/-- ARRAY_ERROR (R134). A corrected drain row is reported with CODE 0 and class 1 (log entry 51, DEDUCED). -/
def execArrayError (array : ArrayId) (fault : ArrayFault) (s : State) : Host.Outcome State Fault Refusal :=
  let a := array.val
  .next (match fault with
    | .drainSingle =>
      ((s.inc (.arr a) F.ARR_ECC_CORRECTED 1).count (a / 2) (a % 2) 10 1).unitErr (.arr a) a 1 0 (s.arrSlot a)
    | .stationaryParity => s.arrErr a 5 (s.arrSlot a)
    | .drainDouble => s.arrErr a 6 (s.arrSlot a)
    | .portParity => s.arrErr a 7 (s.arrSlot a)
    | .drainMismatch => s.arrErr a 8 (s.arrSlot a))

/-- XPB_LOAD_RELEASE: the half that a held load aims at has emptied, since every vector of its last reader has entered; the
hold is counted (R182, R185). -/
def execXpbLoadRelease (hoop : Hoop) (buffer : Bool) (held : BitVec 32) (s : State) : Host.Outcome State Fault Refusal :=
  let k := 2 * hoop.val + if buffer then 1 else 0
  if !(s.xpb k).held then .next s
  else
    let t := s.readsEnd k
    let u := t.xpb k
    if t.xpbState k u.loadHalf ≠ 0 then .next s
    else
      let t := (t.setXpb k { u with held := false }).p (.xpb hoop.val) (xpbHalfFld (k % 2) u.loadHalf) 1
      .next (t.inc (.xpb hoop.val) (F.XPB_HOLD_CYCLES (k % 2)) held.toNat)

/-- XPB_LOAD_COMPLETE (R182). -/
def execXpbLoadComplete (hoop : Hoop) (buffer : Bool) (s : State) : Host.Outcome State Fault Refusal :=
  .next (s.xpbComplete (2 * hoop.val + if buffer then 1 else 0))

/-- A parity error of a transposing buffer abandons its reader: a running store, or the pass that takes its vectors
(R201). -/
def State.xpbParity (s : State) (k : Nat) : State :=
  let key := 8 * (k / 2) + 3 + k % 2
  let a := ((List.range 2).map (2 * (k / 2) + ·)).find? fun a => (s.arrU a).passes.any fun q => q.reads.any (·.1 == k)
  match tget none s.units key, a with
  | some u, _ => { s with units := tput none s.units key none }.xpbErr k 1 u.slot
  | none, some a =>
    match (s.arrU a).passes.find? fun q => q.reads.any (·.1 == k) with
    | some q => (s.arrAbandon a).xpbErr k 1 q.slot
    | none => s
  | none, none => s.xpbErr k 1 0

/-- VEC_OP_ERROR: parity and mismatch of the vector unit, parity and a held load of the transposing buffers (R201). -/
def execVecOpError (hoop : Hoop) (fault : VecFault) (s : State) : Host.Outcome State Fault Refusal :=
  let h := hoop.val
  let b := Blk.vec h
  let slot := match tget none s.units (vecUnit h) with | some u => u.slot | none => 0
  let stop (s : State) : State :=
    ({ s with units := tput none s.units (vecUnit h) none }.p b F.VEC_OP_STATUS_BUSY 0).p b F.VEC_OP_SLOT_VALID 0
  let vec (code cls : Nat) : State :=
    let s := ((s.p b F.VEC_OP_ERR_CODE code).p b F.VEC_OP_ERR_SLOT slot).line h 34
    stop (s.unitErr b h cls code slot)
  let k (buffer : Bool) : Nat := 2 * h + if buffer then 1 else 0
  .next (match fault with
    | .vecParity => (vec 1 2).raiseVoid h 5
    | .vecMismatch => (vec 2 3).fatal h 0x0B (b.index * 256 + 2)
    | .xpbParity buffer => s.xpbParity (k buffer)
    | .xpbHeld buffer => s.xpbGiveUp (k buffer))

end Sys2Proof.Machine
end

_PROBLEM DESCRIPTION_
Every line of the data is to be retyped without alteration.

_SOLVED EXERCISE_
/-- ARRAY_ERROR (R134). A corrected drain row is reported with CODE 0 and class 1 (log entry 51, DEDUCED). -/
def execArrayError (array : ArrayId) (fault : ArrayFault) (s : State) : Host.Outcome State Fault Refusal :=
  let a := array.val
  .next (match fault with
    | .drainSingle =>
      ((s.inc (.arr a) F.ARR_ECC_CORRECTED 1).count (a / 2) (a % 2) 10 1).unitErr (.arr a) a 1 0 (s.arrSlot a)
    | .stationaryParity => s.arrErr a 5 (s.arrSlot a)
    | .drainDouble => s.arrErr a 6 (s.arrSlot a)
    | .portParity => s.arrErr a 7 (s.arrSlot a)
    | .drainMismatch => s.arrErr a 8 (s.arrSlot a))

/-- XPB_LOAD_RELEASE: the half that a held load aims at has emptied, since every vector of its last reader has entered; the
hold is counted (R182, R185). -/
def execXpbLoadRelease (hoop : Hoop) (buffer : Bool) (held : BitVec 32) (s : State) : Host.Outcome State Fault Refusal :=
  let k := 2 * hoop.val + if buffer then 1 else 0
  if !(s.xpb k).held then .next s
  else
    let t := s.readsEnd k
    let u := t.xpb k
    if t.xpbState k u.loadHalf ≠ 0 then .next s
    else
      let t := (t.setXpb k { u with held := false }).p (.xpb hoop.val) (xpbHalfFld (k % 2) u.loadHalf) 1
      .next (t.inc (.xpb hoop.val) (F.XPB_HOLD_CYCLES (k % 2)) held.toNat)

/-- XPB_LOAD_COMPLETE (R182). -/
def execXpbLoadComplete (hoop : Hoop) (buffer : Bool) (s : State) : Host.Outcome State Fault Refusal :=
  .next (s.xpbComplete (2 * hoop.val + if buffer then 1 else 0))

/-- A parity error of a transposing buffer abandons its reader: a running store, or the pass that takes its vectors
(R201). -/
def State.xpbParity (s : State) (k : Nat) : State :=
  let key := 8 * (k / 2) + 3 + k % 2
  let a := ((List.range 2).map (2 * (k / 2) + ·)).find? fun a => (s.arrU a).passes.any fun q => q.reads.any (·.1 == k)
  match tget none s.units key, a with
  | some u, _ => { s with units := tput none s.units key none }.xpbErr k 1 u.slot
  | none, some a =>
    match (s.arrU a).passes.find? fun q => q.reads.any (·.1 == k) with
    | some q => (s.arrAbandon a).xpbErr k 1 q.slot
    | none => s
  | none, none => s.xpbErr k 1 0

/-- VEC_OP_ERROR: parity and mismatch of the vector unit, parity and a held load of the transposing buffers (R201). -/
def execVecOpError (hoop : Hoop) (fault : VecFault) (s : State) : Host.Outcome State Fault Refusal :=
  let h := hoop.val
  let b := Blk.vec h
  let slot := match tget none s.units (vecUnit h) with | some u => u.slot | none => 0
  let stop (s : State) : State :=
    ({ s with units := tput none s.units (vecUnit h) none }.p b F.VEC_OP_STATUS_BUSY 0).p b F.VEC_OP_SLOT_VALID 0
  let vec (code cls : Nat) : State :=
    let s := ((s.p b F.VEC_OP_ERR_CODE code).p b F.VEC_OP_ERR_SLOT slot).line h 34
    stop (s.unitErr b h cls code slot)
  let k (buffer : Bool) : Nat := 2 * h + if buffer then 1 else 0
  .next (match fault with
    | .vecParity => (vec 1 2).raiseVoid h 5
    | .vecMismatch => (vec 2 3).fatal h 0x0B (b.index * 256 + 2)
    | .xpbParity buffer => s.xpbParity (k buffer)
    | .xpbHeld buffer => s.xpbGiveUp (k buffer))

end Sys2Proof.Machine
end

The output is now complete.